A crushing blow. To him. To me with my gnawing guilt, which I’d hoped would vanish or at least abate once his life shifted
to the next level. The professional one in line with his dreams.
“There’s too much attention on the Tanner issue—that was the phrase they used. Not the governor. No, she didn’t talk to me. She had her sidekick do it.” Lukas balanced his
elbows against the breakfast bar.
“Lukas.”
“An impressive show of power on her part.” His voice reeked of sarcasm. “The ultimate bow to public opinion.”
The heaviness in my chest made it difficult to breathe. “She can’t give the judicial position to anyone else.”
“She can but, for now, she hasn’t. She’s put the appointment on a temporary pause.” Lukas drew out the word. “If the press gets wrapped up quickly and in a way the governor finds acceptable then, maybe,
the appointment is still alive.”
Acceptable? That seemed like the one word that didn’t apply to this situation.
I had a thousand questions. A bit of practiced pleading for forgiveness. I jumped over all of that and landed on a more pressing
question. “What’s her deadline?”
“Late next week.” Lukas let out a loud exhale. “I was told to push for a quick arrest. Make sure my name is in the mix, so
I get a bit of credit for wrapping it all up neatly.”
A quick resolution to a case that had dragged on for a decade and a half. Sure. No problem. “She’s not asking for much.”
“She’s in charge. She makes the rules, not me.” He started to say something else, then stopped.
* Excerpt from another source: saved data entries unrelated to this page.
-- ==== Sys2Proof/Machine/Types.lean ====
section
/-! DEFINITION. The types of commands' operands, of what a bus access returns and of what the module puts on its pins. -/

namespace Sys2Proof.Machine

/-- How a bus access completed (R266, R270, R283, R377): successfully, with Unsupported Request, with Completer Abort, or
with poisoned data. -/
inductive BusStatus | ok | ur | ca | poisoned
  deriving DecidableEq, Repr

/-- What the last bus access returned: its status and its bytes, low byte first. -/
structure Completion where
  status : BusStatus
  bytes : List Nat
  deriving DecidableEq, Repr

/-- What the pattern generator sends (R298): a pseudo-random sequence, or the 256 bits of TRN_USERPAT. -/
inductive Pattern
  | prbs7
  | prbs15
  | prbs31
  | user (bits : List Bool)
  deriving DecidableEq, Repr

/-- The shift register of a pseudo-random pattern: its length and the two powers of its polynomial that feed it back, as bits of the register
(R298); the user pattern has none. -/
def Pattern.taps : Pattern → Option (Nat × Nat × Nat)
  | .prbs7 => some (7, 6, 5)
  | .prbs15 => some (15, 14, 13)
  | .prbs31 => some (31, 30, 27)
  | .user _ => none

/-- The first n bits that a register of length w sends, from a state: each bit is the sum of the two tapped ones and enters at the low end. -/
def prbsBits (w a b : Nat) : Nat → Nat → List Bool
  | 0, _ => []
  | n + 1, x =>
    let o := bit x a != bit x b
    o :: prbsBits w a b n ((2 * x + b2n o) % 2 ^ w)

/-- The first n bits of a pattern (R298): every register starts with all ones; the user pattern repeats, bit 0 first. -/
def Pattern.bits (p : Pattern) (n : Nat) : List Bool :=
  match p.taps, p with
  | some (w, a, b), _ => prbsBits w a b n (2 ^ w - 1)
  | none, .user l => (List.range n).map fun i => l.getD (i % 256) false
  | none, _ => []

/-- The unit intervals by which each bit lane of a target carries a pattern later (R298): 17 × b on bit lane b of an HBM pseudo-channel, which has
72; none elsewhere. -/
def laneDelays (target : Nat) : List Nat := if target ≤ 1 then (List.range 72).map fun b => 17 * b else [0]

/-- What a bit lane that is later by d unit intervals carries in the interval t (R298); none before the sequence has reached it. -/
def Pattern.laneBit (p : Pattern) (d t : Nat) : Option Bool := if t < d then none else (p.bits (t - d + 1)).getLast?

/-- The encoding of an incoming pixel (the feature table, R71): YCbCr 4:4:4 or RGB, BT.709 or BT.601, limited or full range, bits per component. -/
structure PixEnc where
  ycc : Bool
  bt709 : Bool
  limited : Bool
  bpc : Nat
  deriving DecidableEq, Repr

/-- Full-range RGB of 10 bits per component. -/
def PixEnc.rgb10 : PixEnc := ⟨false, false, false, 10⟩

/-- A pixel as R, G and B of 10 bits (R71): full-range RGB of 10 bits is stored as it comes; the arithmetic of any other conversion, and of the expansion of
a limited range, is a free value (log entry 107). -/
def PixEnc.toRgb (e : PixEnc) (x : Word) : Nat :=
  if !e.ycc && !e.limited && e.bpc == 10 then x.toNat
  else (Config.toRgb (b2n e.ycc + 2 * b2n e.bt709 + 4 * b2n e.limited + 8 * e.bpc) x).toNat

/-- What a command makes the module drive or send. -/
inductive Output
  /-- MSI-X vector n is signalled (R380). -/
  | vector (n : Nat)
  /-- Bytes written into host memory (R381, R385). -/
  | dma (addr : Nat) (bytes : List Nat)
  /-- A command's unit on the data lanes of a cluster that run, all at one unit boundary, effective at an instant in CCLK (R155, R162 to R164). -/
  | command (c : Nat) (lanes : List Nat) (cmd : TriocCmd) (unit : LinkUnit) (at' : Nat)
  /-- A block's units on a Trioc lane, scrambled as they leave the pins (R155, R156, R158, R160). -/
  | block (c lane : Nat) (units : List LinkUnit)
  /-- A data lane repeats an ordered set from an instant until another (R165, "Bring-up"). -/
  | orderedSets (c lane : Nat) (unit : LinkUnit) (from' until' : Nat)
  /-- A data lane goes to electrical idle (R165). -/
  | laneIdle (c lane : Nat)
  /-- A training engine sends a pattern to its target for one gather burst (R298 to R300): the pattern, the unit intervals by which each bit lane
  carries it later, and the tap under test. -/
  | pattern (e target idx : Nat) (pat : Pattern) (delays : List Nat) (tap : Nat)
  /-- The front end's test-step source replaces a channel's PD input, or leaves it (R301). -/
  | testStep (c k : Nat) (on : Bool)
  /-- A lamp-line frame (R190, R191): its bits, and how long each is high and then low, in CCLK. -/
  | lampFrame (c : Nat) (bits : List Bool) (pulses : List (Nat × Nat))
  /-- A LATCH pulse (R194). -/
  | latch (c : Nat) (at' : Nat)
  /-- A LATCH pulse that has not risen at an instant is taken back: its command was lost (R178). -/
  | latchCut (c : Nat) (at' : Nat)
  /-- The RANGE line (R178): high is the low pattern range. -/
  | rangeLine (c : Nat) (low : Bool) (at' : Nat)
  /-- The gate cuts a channel's pulse at an instant: LEN is low from it to the end of a pulse whose edges stand already, risen or not (R179,
  R198). -/
  | lenCut (c k at' : Nat)
  /-- A LEN edge of a channel with the chop duty of its descriptor in 16,384ths: below 16,384 LEN is chopped within the pulse as R184
  says (R178, R179, R183). -/
  | len (c k : Nat) (high : Bool) (duty at' : Nat)
  /-- The code of an LREF DAC from an instant (R220, R221). -/
  | lref (c k code at' : Nat)
  /-- A cooling period's frequency in kHz and its duty (R233). -/
  | pwm (c i freq duty : Nat)
  /-- A colour-sensor SPI transfer, in an SPI mode with so many REFCLK per SCLK (R230). -/
  | spi (c mode div : Nat) (bytes : List Nat) (reads : Nat)
  /-- A strobe to the Heliostat slots at its instant (R139, R213), numbered as TSRC numbers it, with the primary it belongs to; one of the
  chronograph reaches the slots 8 CCLK later. -/
  | strobe (c tsrc prim at' : Nat)
  /-- A chain message on CHAIN_IN (0, upstream) or CHAIN_OUT (1, downstream) (R394). -/
  | chain (port : Nat) (bytes : List Nat)
  /-- The wall tag as the head sends it to every module (R30); the manual gives its message no format. -/
  | wallTag (bytes : List Nat)
  /-- A Transit message (R412). -/
  | transit (kind : Nat) (fields : List Nat)
  /-- The SEL land (R418). -/
  | sel (high : Bool)
  /-- FAULT_OUT# driven low or released (R372). -/
  | faultOut (low : Bool)
  /-- HPD of a DisplayPort receiver (R72). -/
  | hpd (i : Nat) (high : Bool)
  /-- What a receiver answers over AUX (R72). -/
  | aux (i : Nat) (bytes : List Nat)
  /-- An SMBus block read (R389). -/
  | smbus (bytes : List Nat)
  /-- An NVMe command: its number, kind (0 read, 1 write, 2 Flush, 3 admin) and bytes (R337, R351). -/
  | nvme (id kind : Nat) (bytes : List Nat)
  /-- A record offered to the Observer as it drains (R329). -/
  | observer (code : Nat)
  /-- The text line of a Logbook record on the debug UART (R392), as the record it prints. -/
  | console (rec' : List Nat)
  /-- The debug port takes a byte (R392). -/
  | uart (byte : Nat)
  deriving DecidableEq, Repr

/-- A word of an isochronous lane (R27): a photodiode sample, a DAC code of a channel, a LEN descriptor of a channel, a RANGE
command, or a LATCH command of a cluster. -/
inductive IsoWord
  | pd (c : Fin 4) (k : Fin 6)
  | dac (c : Fin 4) (k : Fin 6)
  | len (c : Fin 4) (k : Fin 6)
  | range (c : Fin 4)
  | latch (c : Fin 4)
  deriving DecidableEq, Repr

/-- What an NVMe SMART log reports (R339). -/
structure Smart where
  critWarn : Nat
  temp : Nat
  tempWarn : Bool
  deriving DecidableEq, Repr

/-- What a configuration write changes (R379, R380): the power state, Bus Master Enable, the MSI-X Function Mask, or the size of BAR2
as 2^(28 + n) bytes (R377). -/
inductive PciConfig
  | d3hot (v : Bool)
  | busMaster (v : Bool)
  | functionMask (v : Bool)
  | bar2Size (n : Fin 7)
  deriving DecidableEq, Repr

/-- The kinds of endpoint reset (R379). -/
inductive PciReset | flr | hot | perst
  deriving DecidableEq, Repr

/-- A mailbox request as the host has placed it (R383): TAG, DMA address and limit. The command and its arguments are the
command's other operands. -/
structure MailReq where
  tag : Nat
  haddr : Nat
  hlen : Nat
  deriving DecidableEq, Repr

/-- The slot that EPH_ACTIVATE names (R57), and the types of the sections whose bytes do not match their HASH as they are read now (R44). -/
structure SlotRead where
  slot : Nat
  bad : List Nat
  deriving DecidableEq, Repr

/-- The COMMIT argument of EPH_SWAP (R58), and an offset in the staged patch whose word fails parity as it is read (R295), if there is one. -/
structure SwapReq where
  commit : Nat
  bad : Option Nat
  deriving DecidableEq, Repr

/-- The pixels that an input sends, line by line, in the encoding of its stream (R71), and the latency of the receiver's last write request
in 100 ns (R273). -/
structure DpPixels where
  enc : PixEnc
  px : List Word
  lat : Nat
  deriving DecidableEq, Repr

/-- The bytes of a BAR2 write, an offset within them whose burst fails the read of its read-modify-write (R268), if there is one, and the latency
of the request in 100 ns (R273). -/
structure HbmBytes where
  bytes : List Byte
  bad : Option Nat
  lat : Nat
  deriving DecidableEq, Repr

/-- The bytes of a BAR4 write, and an offset within them whose word fails parity in its read-modify-write (R292), if there is one. -/
structure PlateBytes where
  bytes : List Byte
  bad : Option Nat
  deriving DecidableEq, Repr

/-- What a read of memory meets: the offset or address whose check fails now, if there is one, and the latency of the request in 100 ns (R273). -/
structure ReadCheck where
  bad : Option Nat
  lat : Nat
  deriving DecidableEq, Repr

/-- The last of the lines that a late fetch misses (R89), and the latency of its request in 100 ns (R273). -/
structure LateTo where
  line : Nat
  lat : Nat
  deriving DecidableEq, Repr

/-- An ENUM message (R395), and the wall tag that the head sends with it (R30), if it comes. -/
structure EnumMsg where
  bytes : List Byte
  tag : Option (List Byte)
  deriving DecidableEq, Repr

/-- Who reads a burst that fails its detection code (R270): the plane reader, a layer fetcher, a receiver's PSR2 copy, PCIe
through BAR2, a reaffirm list, a mesh load, the archive, or the Observer. -/
inductive HbmReader
  | plane (c : Fin 4) (frame prim bitn piece band : Nat)
  | layer (c : Fin 4) (l : Fin 8)
  | copy (i : Fin 4)
  | bar2
  | list (c : Fin 4)
  | mesh (c : Fin 4)
  | archive
  | observer
  deriving DecidableEq, Repr

/-- How a recovery ends (R290): with every pseudo-channel of the region trained but those of a mask, after so many milliseconds, with the taps that
training leaves (index, read, write) and whether the section that holds the MESH tables fails its HASH as it is read again (R44); or by a condition
that leaves it neither READY nor FALLBACK, with the cause, pseudo-channel, address, port and source path that HBM_FRZ captures. -/
inductive RecoveryEnd
  | trained (failed : Nat) (ms : Nat) (taps : List (Nat × Nat × Nat)) (meshBad : Bool)
  | failed (cause : Fin 8) (pc : Fin 8) (addr port path : Nat)
  deriving DecidableEq, Repr

/-- A store that the scrubber reads (R296). -/
inductive ScrubStore | hbm | plate | almanac
  deriving DecidableEq, Repr

/-- What a bring-up measures (R154 to R175, "Bring-up"): whether the return lane locked, the STATE and lane lock map of the
STATUS of step 2, IDENT0 and IDENT1 as received, each lane's receiver index, DESKEW and FINE, each lane's chosen (PRE, POST) with
none where no tap passes, the STATE of step 8, and the milliseconds taken. -/
structure BringUp where
  retlock : Bool
  state2 : Nat
  locks : Nat
  ident0 : List Nat
  ident1 : List Nat
  rx : List Nat
  skew : List (Nat × Nat)
  taps : List (Option (Nat × Nat))
  state8 : Nat
  ms : Nat
  deriving DecidableEq, Repr

/-- What start-up step 8 measures of a channel (R310, R313): the chosen ADC phase, with none where no tap passes and the
width found then, and the photodiode's OFS (R306 adds DARKMARG to it for DARK). -/
structure AdcCal where
  c : Fin 4
  k : Fin 6
  phase : Option Nat
  width : Nat
  ofs : Nat
  deriving DecidableEq, Repr

/-- How the steps of a start-up, or of the steps that a reload or a wake repeats, come out (R366 to R368): VIN in mV at the
start condition (R354), the last step that runs, whether the order stops within step 3 while it stores the power-cycle counter (R319),
the CCLK of the start condition, the measured REFCLK period error in 0.1 %, none while REFCLK is not valid, the hold-up's energy in µJ,
the JEDEC ID and the first missing SFDP item of a boot flash that cannot be used, the section types (by slot) whose bytes do not match
their HASH when they are fetched at step 7, the domains that do not reach power-good, the pseudo-channels that fail training, the taps that
training leaves (index, read, write), the bring-up of each array, and the channels' ADC calibration. -/
structure StartReport where
  vin : Nat
  upto : Nat
  counting : Bool
  startAt : Nat
  refclk : Option Int
  holdup : Nat
  flashBad : Option (Nat × Nat)
  fetchBad : List (Nat × Nat)
  powerBad : List Nat
  hbmBad : Nat
  taps : List (Nat × Nat × Nat)
  links : List (Fin 4 × BringUp)
  adc : List AdcCal
  deriving DecidableEq, Repr

/-- The transfer on the Almanac bus that a power-fail cuts off, after so many bytes (R321, R322): the store of an object, a Logbook save, a checkpoint,
or a raw write. -/
inductive BusCut
  | store (bytes : Nat)
  | save (bytes : Nat)
  | checkpoint (bytes : Nat)
  | raw (bytes : Nat)
  deriving DecidableEq, Repr

/-- How far a power-fail save comes (R336): whole; the shadow image torn after so many bytes; the image sealed and so many bytes of the
Logbook slot written; or LOGSAVE torn after so many bytes. -/
inductive SaveEnd
  | complete
  | imageTorn (bytes : Nat)
  | slotTorn (bytes : Nat)
  | logsaveTorn (bytes : Nat)
  deriving DecidableEq, Repr

end Sys2Proof.Machine
end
An obvious verbal pivot. “There
are a lot of qualified people on her list and any one of them could easily jump over me and get the nod.”
For the first time, I noticed how jittery Lukas was. He shifted around in his seat. Wiped his hands together. Scanned the
room from end to end. This mess had his usual calm demeanor spiking.
“I’m sorry.” I could hear the thickness weaving through my words. I’d offered similar words over and over and it had never
been good enough, so I’d stopped. Until now, when I dragged the apology out and threw it between us one more time in a desperate
attempt at absolution.
This situation, your being involved in a demented family cover-up, could ruin me, Stella.
The words he used back then before he told me he was leaving me.
“I need to hit the weakest link. Track down this author. Gabe. Make him tell me what he knows.” Lukas shook his head. “Shift
the focus to someone else.”
That last part . . . not good. “It’s possible Gabe doesn’t know any more than the rest of us.”
“Someone knows, Stella.” Lukas’s body stiffened again. “It’s my job to make them talk.”